You are viewing a plain text version of this content. The canonical link for it is here.
Posted to user@avro.apache.org by Tarun Gupta <ta...@technogica.com> on 2012/12/24 07:30:37 UTC

Support for char[] and short[] - Java

Hi,

I am new Avro but I did some basic research regarding how do we a support
data types like Char arrays and Short arrays while defining the Avro
schema. Issue # AVRO-249 sounded somewhat relevant but its about supporting
Short using the reflection API.

We are planning to use Avro for a Java based Client Server data exchange
use case, note that our data model is expected to have "large arrays" of
Short and Char, and performance is our 'key concern'. We can't use a string
to store char[], because what we get back is different then what you put
in, because of "UTF-16 normalization".

Thanks in Advance.
Tarun Gupta

Re: Support for char[] and short[] - Java

Posted by Scott Carey <sc...@apache.org>.
You can cast both short and char safely to int and back, and use Avro's int
type.  These will be variable length integer encoded and take 1 to 3 bytes
in binary form per short/char.
This will be clunky as a user to wrap char[] or short[] into List<Integer>
or int[] however.  Another option would be to extend the reader to look for
special meta-data in the schema that indicates that an array of int is to be
interpreted as shorts or chars.

Can you give an example where a char[] converted to utf8 bytes and back
results in a loss of data?  I was under the impression that UTF-16 surrogate
pairs are converted to proper UTF-8 sequences and back to surrogate pairs.
Or, are you using char to represent something else, as a two byte unsigned
quantity where interpreting as UTF-16 causes the problem?
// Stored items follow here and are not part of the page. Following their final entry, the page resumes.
-- ==== Sys2Proof/Reference.lean ====
section
/-! DEFINITION. The spec's own words for what instructions do, said a second time and independently of the meanings, for
the statements: the source's loops, bit-by-bit results, the access table of 20_memory.md R77, and frames. -/

namespace Sys2Proof.Machine.Ref

/-! ## Accesses -/

/-- Every condition of 20_memory.md R68 that must hold for an access to raise nothing. -/
def Accessible (s : State) (l : Loc) (n : Nat) (kind : AccessKind) : Prop :=
  (s.mode = .protectedMode → l.seg ≠ .ss → l.seg ≠ .cs → 4 ≤ (s.seg l.seg).sel.toNat) ∧
  (s.mode = .protectedMode → kind ≠ .read →
    (s.seg l.seg).typ.getLsbD 3 = false ∧ (s.seg l.seg).typ.getLsbD 1 = true) ∧
  (if s.mode = .protectedMode ∧ (s.seg l.seg).expandDown = true then
      Config.expandDownOutside (s.seg l.seg).byteLimit l.off.toNat n = false
    else l.off.toNat + n ≤ (s.seg l.seg).byteLimit + 1) ∧
  (s.mode ≠ .realAddress → s.cr0.getLsbD 18 = true → s.flags.ac = true → s.cpl = 3#2 →
    (n = 2 → 2 ∣ (l.lin s 0).toNat) ∧ (n = 4 → 4 ∣ (l.lin s 0).toNat) ∧ (n = 6 → (l.lin s 0).toNat % 4 = 2)) ∧
  (s.mode ≠ .realAddress →
    ∀ e ∈ s.pageFaults, ¬ (e.lin = l.lin s 0 ∧ e.n = n ∧ e.kind = kind ∧ e.cpl = s.cpl))

/-- An `r/m` operand raises nothing: a register, or memory that is accessible. -/
def RmAccessible (s : State) (rm : RM) (n : Nat) (kind : AccessKind) : Prop :=
  match rm with
  | .reg _ => True
  | .mem m => Accessible s (memLoc m s) n kind

/-- A 32-bit operand needs 32-bit registers (92_eei_decisions.md D3). -/
def Available (s : State) (w : Width) : Prop := w = .w32 → s.cfg.procGen.has32 = true

/-! ## Frames -/

/-- Bit `j` of `GPR32[k]` belongs to `GPR8[n]`, `GPR16[n]` or `GPR32[n]` (10_state.md R21 to R23). -/
def inReg (w : Width) (n k : RegNum) (j : Nat) : Prop :=
  match w with
  | .w8 => (n.toNat < 4 ∧ k = n ∧ j < 8) ∨ (4 ≤ n.toNat ∧ k.toNat + 4 = n.toNat ∧ 8 ≤ j ∧ j < 16)
  | .w16 => k = n ∧ j < 16
  | .w32 => k = n ∧ j < 32

/-- Every register bit outside `GPR_w[n]` is unchanged. -/
def regsKeptOutside (s t : State) (w : Width) (n : RegNum) : Prop :=
  ∀ (k : RegNum) (j : Nat), ¬ inReg w n k j → (t.reg32 k).getLsbD j = (s.reg32 k).getLsbD j

/-- Every general register is unchanged. -/
def regsKept (s t : State) : Prop := ∀ k : RegNum, t.reg32 k = s.reg32 k

/-- Every byte of memory is unchanged: what was held still is, what nothing had written still is not. -/
def memKept (s t : State) : Prop := ∀ a : Word32, t.heldAt a = s.heldAt a

/-- Every byte of memory outside the `n` bytes at a location is unchanged. -/
def memKeptOutside (s t : State) (l : Loc) (n : Nat) : Prop :=
  ∀ a : Word32, (∀ k, k < n → a ≠ l.lin s k) → t.heldAt a = s.heldAt a

/-- The operand at a location reads as `v`, whatever draw the read takes: memory holds it. -/
def readsAs (t : State) (w : Width) (l : Loc) (v : BitVec w.bits) : Prop := ∀ n, (t.withDraws n).readLoc w l = v

/-- The flags that are no status flag are unchanged. -/
def controlFlagsKept (f g : Eflags) : Prop :=
  g.tf = f.tf ∧ g.ifl = f.ifl ∧ g.df = f.df ∧ g.iopl = f.iopl ∧ g.nt = f.nt ∧ g.rf = f.rf ∧ g.vm = f.vm ∧
    g.ac = f.ac ∧ g.vif = f.vif ∧ g.vip = f.vip ∧ g.idf = f.idf

/-- DS, ES, FS, GS, the descriptor-table registers, LDTR, TR, CR0, the MSRs, the processor's constants and the inputs to
come are unchanged. -/
def systemKept (s t : State) : Prop :=
  t.cfg = s.cfg ∧ t.ds = s.ds ∧ t.es = s.es ∧ t.fs = s.fs ∧ t.gs = s.gs ∧ t.gdtr = s.gdtr ∧ t.idtr = s.idtr ∧
    t.ldtr = s.ldtr ∧ t.tr = s.tr ∧ t.cr0 = s.cr0 ∧ t.sysenterCs = s.sysenterCs ∧
    t.sysenterEsp = s.sysenterEsp ∧ t.sysenterEip = s.sysenterEip ∧ t.pageFaults = s.pageFaults ∧
    t.inputs = s.inputs

/-- What every instruction but SYSENTER and SYSEXIT leaves too: CS, SS, CPL and EIP, which a step has already advanced. -/
def ringKept (s t : State) : Prop := t.cs = s.cs ∧ t.ss = s.ss ∧ t.cpl = s.cpl ∧ t.eip = s.eip

/-- An ordinary instruction completes: no system state changes and IntShadow is clear (10_state.md R55). -/
def completes (s t : State) : Prop := systemKept s t ∧ ringKept s t ∧ t.intShadow = false

/-- An `r/m` destination holds `v`, and no other register bit or memory byte has changed. -/
def dstHolds (s t : State) (w : Width) (dst : RM) (v : BitVec w.bits) : Prop :=
  match dst with
  | .reg n => t.readReg w n = v ∧ regsKeptOutside s t w n ∧ memKept s t
  | .mem m => readsAs t w (memLoc m s) v ∧ regsKept s t ∧ memKeptOutside s t (memLoc m s) w.bytes

/-! ## Flags of a result -/

/-- Bits 7:0 of a value hold an even number of 1s (10_state.md R36). -/
def evenParity {w : Nat} (v : BitVec w) : Prop := ((List.range 8).countP fun i => v.getLsbD i) % 2 = 0

/-- SF, ZF and PF describe `r` (R36). -/
def resultFlags {w : Nat} (g : Eflags) (r : BitVec w) : Prop :=
  (g.sf = true ↔ r.getLsbD (w - 1) = true) ∧ (g.zf = true ↔ r.toNat = 0) ∧ (g.pf = true ↔ evenParity r)

/-! ## Subtraction (42_sbb.md R191, R192) -/

/-- `r` is `(a - (b + cin)) mod 2^w`. -/
def isDifference {w : Nat} (a b : BitVec w) (cin : Bool) (r : BitVec w) : Prop :=
  (r.toNat : Int) = ((a.toNat : Int) - (b.toNat + cin.toNat)) % (2 : Int) ^ w

/-- The exact signed difference lies outside the signed range of the width. -/
def signedBorrow {w : Nat} (a b : BitVec w) (cin : Bool) : Prop :=
  a.toInt - b.toInt - cin.toNat < -(2 : Int) ^ (w - 1) ∨ (2 : Int) ^ (w - 1) - 1 < a.toInt - b.toInt - cin.toNat

/-- The six flags of R192, the difference being `r`. -/
def differenceFlags {w : Nat} (g : Eflags) (a b : BitVec w) (cin : Bool) (r : BitVec w) : Prop :=
  (g.cf = true ↔ a.toNat < b.toNat + cin.toNat) ∧
  (g.ofl = true ↔ signedBorrow a b cin) ∧
  resultFlags g r ∧
  (g.af = true ↔ a.toNat % 16 < b.toNat % 16 + cin.toNat)

/-- The source operand of a subtraction. -/
inductive Src (w : Width) where
  | imm (v : BitVec w.bits)
  | rm (r : RM)

/-- The source operand's value. -/
def Src.value {w : Width} (s : State) : Src w → BitVec w.bits
  | .imm v => v
  | .rm r => readRm s w r
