-- ==== Sys2Proof/Certificates/Slice0/Obligations.lean ====
section
/-! DEFINITION. The statements for the provers. Each docstring names the rules of spec/ the statement rests on; OBLIGATIONS.json
says the same. `exec` sees EIP already advanced: the advance is `StepRunsDecoded`'s. -/

open Sys2Proof Sys2Proof.Machine Sys2Proof.Machine.Ref

/-- For every default size, every well-formed instruction i of the 127 rows and every following bytes, decode of encode
i followed by them answers i in its canonical spelling (R109) and those bytes. (30_encoding.md R90 to R113;
30_encoding.md R119.) -/
def Obligations.DecodeEncode : Prop :=
  ∀ (dflt : Size) (i : Instr) (rest : List Byte), i.wf = true →
    decode dflt (encode dflt i ++ rest) = .ok (i.canon, rest)

/-- In 32-bit code these bytes, which the cited rules print, decode to the instructions and operands they name: SAHF, a
shift, SBB twice, SCASW, SETA, SGDT, SHLD, SHRD, SLDT, SMSW, STC, STD, STI, STOSB, STR, SUB, SYSENTER and SYSEXIT.
R150 names its bytes SAL and the decoder answers the alias SHL of the same bytes (R109 lets any be printed; the
choice is log entry 26). (40_sahf.md R130; 41_shift.md R150; 42_sbb.md R198, R203; 43_scas.md R223; 44_setcc.md
R240; 45_sgdt_sidt.md R281; 46_shld_shrd.md R304, R312; 47_sldt_smsw.md R326, R336; 48_stc_std_sti_stos_str.md R345,
R350, R355, R366, R375; 49_sub_sysenter_sysexit.md R398, R408, R423; 30_encoding.md R109.) -/
def Obligations.SpecWordsDecode : Prop :=
  decode .s32 [0x9E#8] = .ok (.sahf, []) ∧
  decode .s32 [0xD0#8, 0xE3#8] = .ok (.shlRm8One (.reg 3#3), []) ∧
  decode .s32 [0x66#8, 0x81#8, 0xDB#8, 0x34#8, 0x12#8] = .ok (.sbbRm16Imm16 (.reg 3#3) 0x1234#16, []) ∧
  decode .s32 [0x66#8, 0x19#8, 0xD3#8] = .ok (.sbbRm16R16 (.reg 3#3) 2#3, []) ∧
  decode .s32 [0x66#8, 0x67#8, 0xAF#8] = .ok (.scasw .s16, []) ∧
  decode .s32 [0x0F#8, 0x97#8, 0xC3#8] = .ok (.seta (.reg 3#3), []) ∧
  decode .s32 [0x0F#8, 0x01#8, 0x03#8] = .ok (.sgdt .s32 (.mem ⟨.a32 (.base 3#3 .none), none⟩), []) ∧
  decode .s32 [0x0F#8, 0xA4#8, 0xD3#8, 0x01#8] = .ok (.shldRm32R32Imm8 (.reg 3#3) 2#3 1#8, []) ∧
  decode .s32 [0x66#8, 0x0F#8, 0xAC#8, 0xD3#8, 0x04#8] = .ok (.shrdRm16R16Imm8 (.reg 3#3) 2#3 4#8, []) ∧
  decode .s32 [0x66#8, 0x0F#8, 0x00#8, 0xC3#8] = .ok (.sldtRm16 (.reg 3#3), []) ∧
  decode .s32 [0x66#8, 0x0F#8, 0x01#8, 0xE3#8] = .ok (.smswRm16 (.reg 3#3), []) ∧
  decode .s32 [0xF9#8] = .ok (.stc, []) ∧
  decode .s32 [0xFD#8] = .ok (.std, []) ∧
  decode .s32 [0xFB#8] = .ok (.sti, []) ∧
  decode .s32 [0xAA#8] = .ok (.stosb .s32, []) ∧
  decode .s32 [0x0F#8, 0x00#8, 0xCB#8] = .ok (.strRm16 .s32 (.reg 3#3), []) ∧
  decode .s32 [0x29#8, 0xD3#8] = .ok (.subRm32R32 (.reg 3#3) 2#3, []) ∧
  decode .s32 [0x0F#8, 0x34#8] = .ok (.sysenter, []) ∧
  decode .s32 [0x0F#8, 0x35#8] = .ok (.sysexit, [])

/-- For any run of prefix bytes before any byte that is none: with F0h among them decoding stops with lockPrefix;
without F0h and with F2h or F3h it stops with repPrefix; whatever follows. Where up to 14 prefix bytes and that byte
lie at CS:EIP inside the CS limit and no event is taken, the step is that refusal. That these are refused is the
decision of D14 and D15; that F0h is reported before F2h and F3h, and both before the opcode is looked at and with
no fetch fault of the bytes after it, is the model's choice, log entry 19. (30_encoding.md R98; 30_encoding.md R99;
30_encoding.md R119; 92_eei_decisions.md D14, D15.) -/
def Obligations.LockAndRepRefused : Prop :=
  ∀ (pre : List Byte) (op : Byte), (∀ b ∈ pre, b ∈ prefixBytes) → op ∉ prefixBytes →
    (∀ (dflt : Size) (rest : List Byte),
      (0xF0#8 ∈ pre → decode dflt (pre ++ op :: rest) = .error .lockPrefix) ∧
      (0xF0#8 ∉ pre → (0xF2#8 ∈ pre ∨ 0xF3#8 ∈ pre) → decode dflt (pre ++ op :: rest) = .error .repPrefix)) ∧
    ∀ s : State, quiet s →
      let u := passBoundary s
      pre.length ≤ 14 → codeAt u (pre ++ [op]) → codeInside u (pre.length + 1) →
      (0xF0#8 ∈ pre → step s = .refused .lockPrefix) ∧
      (0xF0#8 ∉ pre → (0xF2#8 ∈ pre ∨ 0xF3#8 ∈ pre) → step s = .refused .repPrefix)

/-- Before a well-formed instruction, any run of bytes with nothing to act on in it leaves what decoding answers: 66h
before SAHF, STC, STD, STI, SYSENTER, SYSEXIT, SETcc and every row with an 8-bit operand, SCASB and STOSB among
them; 67h and segment bytes before an instruction with no memory operand; segment bytes before SCAS or STOS. A
prefix byte of any kind that stands in the run after it again changes nothing. That idle prefixes are ignored is the
spec's own decision (D13, D15; log entry 20), that repeats are is log entry 34. 66h before the stores of system
registers is not called idle: decoding records it with the instruction. (30_encoding.md R97; 30_encoding.md R99;
30_encoding.md R103; 30_encoding.md R119; 20_memory.md R88; 44_setcc.md R239; 92_eei_decisions.md D13, D15.) -/
def Obligations.IgnoredPrefixes : Prop :=
  (∀ (dflt : Size) (i : Instr) (pre rest : List Byte), i.wf = true → (∀ b ∈ pre, idlePrefix i b) →
    decode dflt (pre ++ encode dflt i ++ rest) = .ok (i.canon, rest)) ∧
  ∀ (dflt : Size) (b : Byte) (pre rest : List Byte), (∀ p ∈ pre, p ∈ prefixBytes) → b ∈ pre →
    decode dflt (b :: pre ++ rest) = decode dflt (pre ++ rest)

/-- Any first or second opcode byte that R112 and R113 do not list, and any digit of a listed group that they do not
list, after any run of size and segment prefix bytes and whatever bytes follow, is answered notInScope. Where these
bytes, 15 at most, lie at CS:EIP inside the CS limit and no event is taken, the step is the refusal notInScope. That
the model refuses and raises no #UD is the spec's own decision (D18; log entry 19). (30_encoding.md R112;
30_encoding.md R113; 30_encoding.md R117; 92_eei_decisions.md D18.) -/
def Obligations.OutOfScopeRefused : Prop :=
  ∀ pre bs : List Byte, (∀ b ∈ pre, b ∈ 0x66#8 :: 0x67#8 :: segBytes) → outsideTables bs →
    (∀ (dflt : Size) (rest : List Byte), decode dflt (pre ++ bs ++ rest) = .error .notInScope) ∧
    ∀ s : State, quiet s →
      let u := passBoundary s
      (pre ++ bs).length ≤ 15 → codeAt u (pre ++ bs) → codeInside u (pre ++ bs).length →
      step s = .refused .notInScope

/-- Every instruction answers in every state what its canonical spelling answers. (30_encoding.md R109; 41_shift.md
R188.) -/
def Obligations.AliasesExecuteAlike : Prop :=
  ∀ (i : Instr) (s : State), exec i.canon s = exec i s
On 12/23/12 10:30 PM, "Tarun Gupta" <ta...@technogica.com> wrote:

> Hi, 
> 
> I am new Avro but I did some basic research regarding how do we a support data
> types like Char arrays and Short arrays while defining the Avro schema. Issue
> # AVRO-249 sounded somewhat relevant but its about supporting Short using the
> reflection API. 
> 
> We are planning to use Avro for a Java based Client Server data exchange use
> case, note that our data model is expected to have "large arrays" of Short and
> Char, and performance is our 'key concern'. We can't use a string to store
> char[], because what we get back is different then what you put in, because of
> "UTF-16 normalization".
> 
> Thanks in Advance.
> Tarun Gupta